ASSIGNMENT —
Among the records that follow, set down only the lines from the one containing "r).hram = s.hram := rfl" to the one containing "(s.setPc v).fault = s.fault := rfl", both included, exactly.

PROVIDED MATERIAL —
= Beginning of Section =
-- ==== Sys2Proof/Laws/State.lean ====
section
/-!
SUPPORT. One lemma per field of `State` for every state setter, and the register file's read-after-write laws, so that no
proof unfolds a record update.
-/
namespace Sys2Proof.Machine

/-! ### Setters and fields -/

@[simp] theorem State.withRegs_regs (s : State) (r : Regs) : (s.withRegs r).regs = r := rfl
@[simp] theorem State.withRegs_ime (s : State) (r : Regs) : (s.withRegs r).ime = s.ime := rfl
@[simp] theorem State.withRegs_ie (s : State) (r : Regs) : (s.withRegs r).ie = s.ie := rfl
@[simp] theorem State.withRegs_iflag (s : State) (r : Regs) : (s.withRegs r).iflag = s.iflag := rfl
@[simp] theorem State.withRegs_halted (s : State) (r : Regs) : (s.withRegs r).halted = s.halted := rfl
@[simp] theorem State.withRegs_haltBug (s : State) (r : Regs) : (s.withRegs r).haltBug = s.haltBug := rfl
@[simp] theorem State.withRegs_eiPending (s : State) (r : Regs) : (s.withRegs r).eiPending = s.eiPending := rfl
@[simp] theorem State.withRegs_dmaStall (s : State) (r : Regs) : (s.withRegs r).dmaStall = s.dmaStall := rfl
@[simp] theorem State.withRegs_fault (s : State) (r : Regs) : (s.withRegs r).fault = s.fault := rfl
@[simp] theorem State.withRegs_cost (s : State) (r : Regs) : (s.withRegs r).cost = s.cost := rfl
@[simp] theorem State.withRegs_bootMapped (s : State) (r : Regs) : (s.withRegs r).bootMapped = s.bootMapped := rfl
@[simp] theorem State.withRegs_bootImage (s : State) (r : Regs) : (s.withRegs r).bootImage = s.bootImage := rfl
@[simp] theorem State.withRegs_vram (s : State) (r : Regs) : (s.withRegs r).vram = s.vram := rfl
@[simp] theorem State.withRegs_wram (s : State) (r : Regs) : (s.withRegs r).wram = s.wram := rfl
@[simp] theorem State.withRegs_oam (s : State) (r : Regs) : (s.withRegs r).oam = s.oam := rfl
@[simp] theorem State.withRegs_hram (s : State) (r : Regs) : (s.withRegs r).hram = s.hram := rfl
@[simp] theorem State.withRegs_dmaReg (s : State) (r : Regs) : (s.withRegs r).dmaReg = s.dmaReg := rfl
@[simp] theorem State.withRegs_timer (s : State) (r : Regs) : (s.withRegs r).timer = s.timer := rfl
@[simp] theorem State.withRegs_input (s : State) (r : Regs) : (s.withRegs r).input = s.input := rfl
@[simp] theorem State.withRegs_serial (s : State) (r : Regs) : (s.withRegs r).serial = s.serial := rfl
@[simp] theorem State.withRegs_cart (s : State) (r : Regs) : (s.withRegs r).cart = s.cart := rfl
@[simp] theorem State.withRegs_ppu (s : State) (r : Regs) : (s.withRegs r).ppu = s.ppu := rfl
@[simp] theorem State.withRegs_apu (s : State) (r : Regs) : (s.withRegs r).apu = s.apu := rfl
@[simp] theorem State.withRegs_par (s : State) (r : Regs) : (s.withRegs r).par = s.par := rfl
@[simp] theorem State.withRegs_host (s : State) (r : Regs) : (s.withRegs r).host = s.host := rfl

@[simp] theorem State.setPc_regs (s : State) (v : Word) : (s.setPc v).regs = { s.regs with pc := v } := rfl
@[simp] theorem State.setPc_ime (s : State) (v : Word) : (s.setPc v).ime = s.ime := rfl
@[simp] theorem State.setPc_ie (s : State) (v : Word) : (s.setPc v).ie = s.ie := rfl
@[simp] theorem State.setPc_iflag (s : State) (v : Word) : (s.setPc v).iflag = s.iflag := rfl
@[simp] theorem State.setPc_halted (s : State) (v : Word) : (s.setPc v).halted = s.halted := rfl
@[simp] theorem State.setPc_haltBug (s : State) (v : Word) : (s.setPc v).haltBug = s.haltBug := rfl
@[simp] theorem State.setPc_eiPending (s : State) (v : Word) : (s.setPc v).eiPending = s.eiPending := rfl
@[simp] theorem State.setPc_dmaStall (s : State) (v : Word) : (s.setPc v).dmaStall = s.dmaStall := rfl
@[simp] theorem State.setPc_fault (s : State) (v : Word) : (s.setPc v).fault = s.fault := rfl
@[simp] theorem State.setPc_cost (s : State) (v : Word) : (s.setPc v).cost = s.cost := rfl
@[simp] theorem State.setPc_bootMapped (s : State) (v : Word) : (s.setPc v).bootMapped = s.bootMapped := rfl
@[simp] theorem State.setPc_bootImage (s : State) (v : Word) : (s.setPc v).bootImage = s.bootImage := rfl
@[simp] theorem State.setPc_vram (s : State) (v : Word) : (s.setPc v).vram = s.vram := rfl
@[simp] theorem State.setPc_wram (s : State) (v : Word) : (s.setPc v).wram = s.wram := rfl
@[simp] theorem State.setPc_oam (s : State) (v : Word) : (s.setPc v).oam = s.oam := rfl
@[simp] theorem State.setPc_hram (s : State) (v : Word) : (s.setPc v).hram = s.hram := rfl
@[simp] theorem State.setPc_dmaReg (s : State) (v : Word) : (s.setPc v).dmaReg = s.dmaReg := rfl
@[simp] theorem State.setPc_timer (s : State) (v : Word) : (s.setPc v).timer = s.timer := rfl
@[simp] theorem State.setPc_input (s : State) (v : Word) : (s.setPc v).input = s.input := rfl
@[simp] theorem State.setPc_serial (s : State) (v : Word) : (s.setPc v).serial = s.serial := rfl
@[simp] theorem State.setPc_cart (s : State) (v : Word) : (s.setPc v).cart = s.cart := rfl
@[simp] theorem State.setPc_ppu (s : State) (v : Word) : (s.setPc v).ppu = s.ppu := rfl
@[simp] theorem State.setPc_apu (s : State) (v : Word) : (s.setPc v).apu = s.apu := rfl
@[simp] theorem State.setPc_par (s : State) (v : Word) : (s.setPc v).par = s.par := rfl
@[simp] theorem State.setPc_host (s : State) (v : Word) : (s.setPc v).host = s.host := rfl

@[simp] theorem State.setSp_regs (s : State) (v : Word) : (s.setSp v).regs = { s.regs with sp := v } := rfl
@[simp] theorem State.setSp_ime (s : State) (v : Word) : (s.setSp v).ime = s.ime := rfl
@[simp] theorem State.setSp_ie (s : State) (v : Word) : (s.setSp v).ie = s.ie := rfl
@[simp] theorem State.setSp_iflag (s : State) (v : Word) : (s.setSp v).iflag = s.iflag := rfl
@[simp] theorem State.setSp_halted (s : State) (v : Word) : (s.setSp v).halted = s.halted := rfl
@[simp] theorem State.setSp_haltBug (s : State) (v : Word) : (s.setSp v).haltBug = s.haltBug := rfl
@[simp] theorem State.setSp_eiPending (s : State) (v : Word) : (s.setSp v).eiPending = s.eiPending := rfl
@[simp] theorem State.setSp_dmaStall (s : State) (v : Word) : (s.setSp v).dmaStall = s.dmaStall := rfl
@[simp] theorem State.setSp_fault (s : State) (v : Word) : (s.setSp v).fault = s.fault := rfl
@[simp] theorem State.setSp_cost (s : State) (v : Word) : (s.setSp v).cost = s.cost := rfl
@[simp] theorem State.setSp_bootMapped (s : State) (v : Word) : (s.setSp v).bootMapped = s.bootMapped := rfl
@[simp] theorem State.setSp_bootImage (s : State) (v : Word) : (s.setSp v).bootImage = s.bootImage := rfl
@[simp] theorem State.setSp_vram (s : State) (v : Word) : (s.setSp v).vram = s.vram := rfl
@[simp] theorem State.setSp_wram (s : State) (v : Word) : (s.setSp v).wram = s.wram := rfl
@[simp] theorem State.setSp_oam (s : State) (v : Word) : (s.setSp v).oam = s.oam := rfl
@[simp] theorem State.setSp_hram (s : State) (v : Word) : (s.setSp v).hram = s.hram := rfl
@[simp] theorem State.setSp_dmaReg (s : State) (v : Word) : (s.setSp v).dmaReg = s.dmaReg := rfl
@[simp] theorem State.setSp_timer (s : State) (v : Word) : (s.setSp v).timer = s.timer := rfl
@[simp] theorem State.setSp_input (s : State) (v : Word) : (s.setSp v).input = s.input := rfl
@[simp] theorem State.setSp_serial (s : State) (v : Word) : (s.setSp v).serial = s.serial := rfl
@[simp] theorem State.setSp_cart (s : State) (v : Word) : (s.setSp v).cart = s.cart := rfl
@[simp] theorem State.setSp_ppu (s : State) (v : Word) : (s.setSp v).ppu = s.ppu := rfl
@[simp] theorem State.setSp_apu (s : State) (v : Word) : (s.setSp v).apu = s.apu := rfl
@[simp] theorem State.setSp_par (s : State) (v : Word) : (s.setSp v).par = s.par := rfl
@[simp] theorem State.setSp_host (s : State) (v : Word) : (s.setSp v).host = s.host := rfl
= End of Section =
ANSWER SECTION —
@[simp] theorem State.withRegs_hram (s : State) (r : Regs) : (s.withRegs r).hram = s.hram := rfl
@[simp] theorem State.withRegs_dmaReg (s : State) (r : Regs) : (s.withRegs r).dmaReg = s.dmaReg := rfl
@[simp] theorem State.withRegs_timer (s : State) (r : Regs) : (s.withRegs r).timer = s.timer := rfl
@[simp] theorem State.withRegs_input (s : State) (r : Regs) : (s.withRegs r).input = s.input := rfl
@[simp] theorem State.withRegs_serial (s : State) (r : Regs) : (s.withRegs r).serial = s.serial := rfl
@[simp] theorem State.withRegs_cart (s : State) (r : Regs) : (s.withRegs r).cart = s.cart := rfl
@[simp] theorem State.withRegs_ppu (s : State) (r : Regs) : (s.withRegs r).ppu = s.ppu := rfl
@[simp] theorem State.withRegs_apu (s : State) (r : Regs) : (s.withRegs r).apu = s.apu := rfl
@[simp] theorem State.withRegs_par (s : State) (r : Regs) : (s.withRegs r).par = s.par := rfl
@[simp] theorem State.withRegs_host (s : State) (r : Regs) : (s.withRegs r).host = s.host := rfl

@[simp] theorem State.setPc_regs (s : State) (v : Word) : (s.setPc v).regs = { s.regs with pc := v } := rfl
@[simp] theorem State.setPc_ime (s : State) (v : Word) : (s.setPc v).ime = s.ime := rfl
@[simp] theorem State.setPc_ie (s : State) (v : Word) : (s.setPc v).ie = s.ie := rfl
@[simp] theorem State.setPc_iflag (s : State) (v : Word) : (s.setPc v).iflag = s.iflag := rfl
@[simp] theorem State.setPc_halted (s : State) (v : Word) : (s.setPc v).halted = s.halted := rfl
@[simp] theorem State.setPc_haltBug (s : State) (v : Word) : (s.setPc v).haltBug = s.haltBug := rfl
@[simp] theorem State.setPc_eiPending (s : State) (v : Word) : (s.setPc v).eiPending = s.eiPending := rfl
@[simp] theorem State.setPc_dmaStall (s : State) (v : Word) : (s.setPc v).dmaStall = s.dmaStall := rfl
@[simp] theorem State.setPc_fault (s : State) (v : Word) : (s.setPc v).fault = s.fault := rfl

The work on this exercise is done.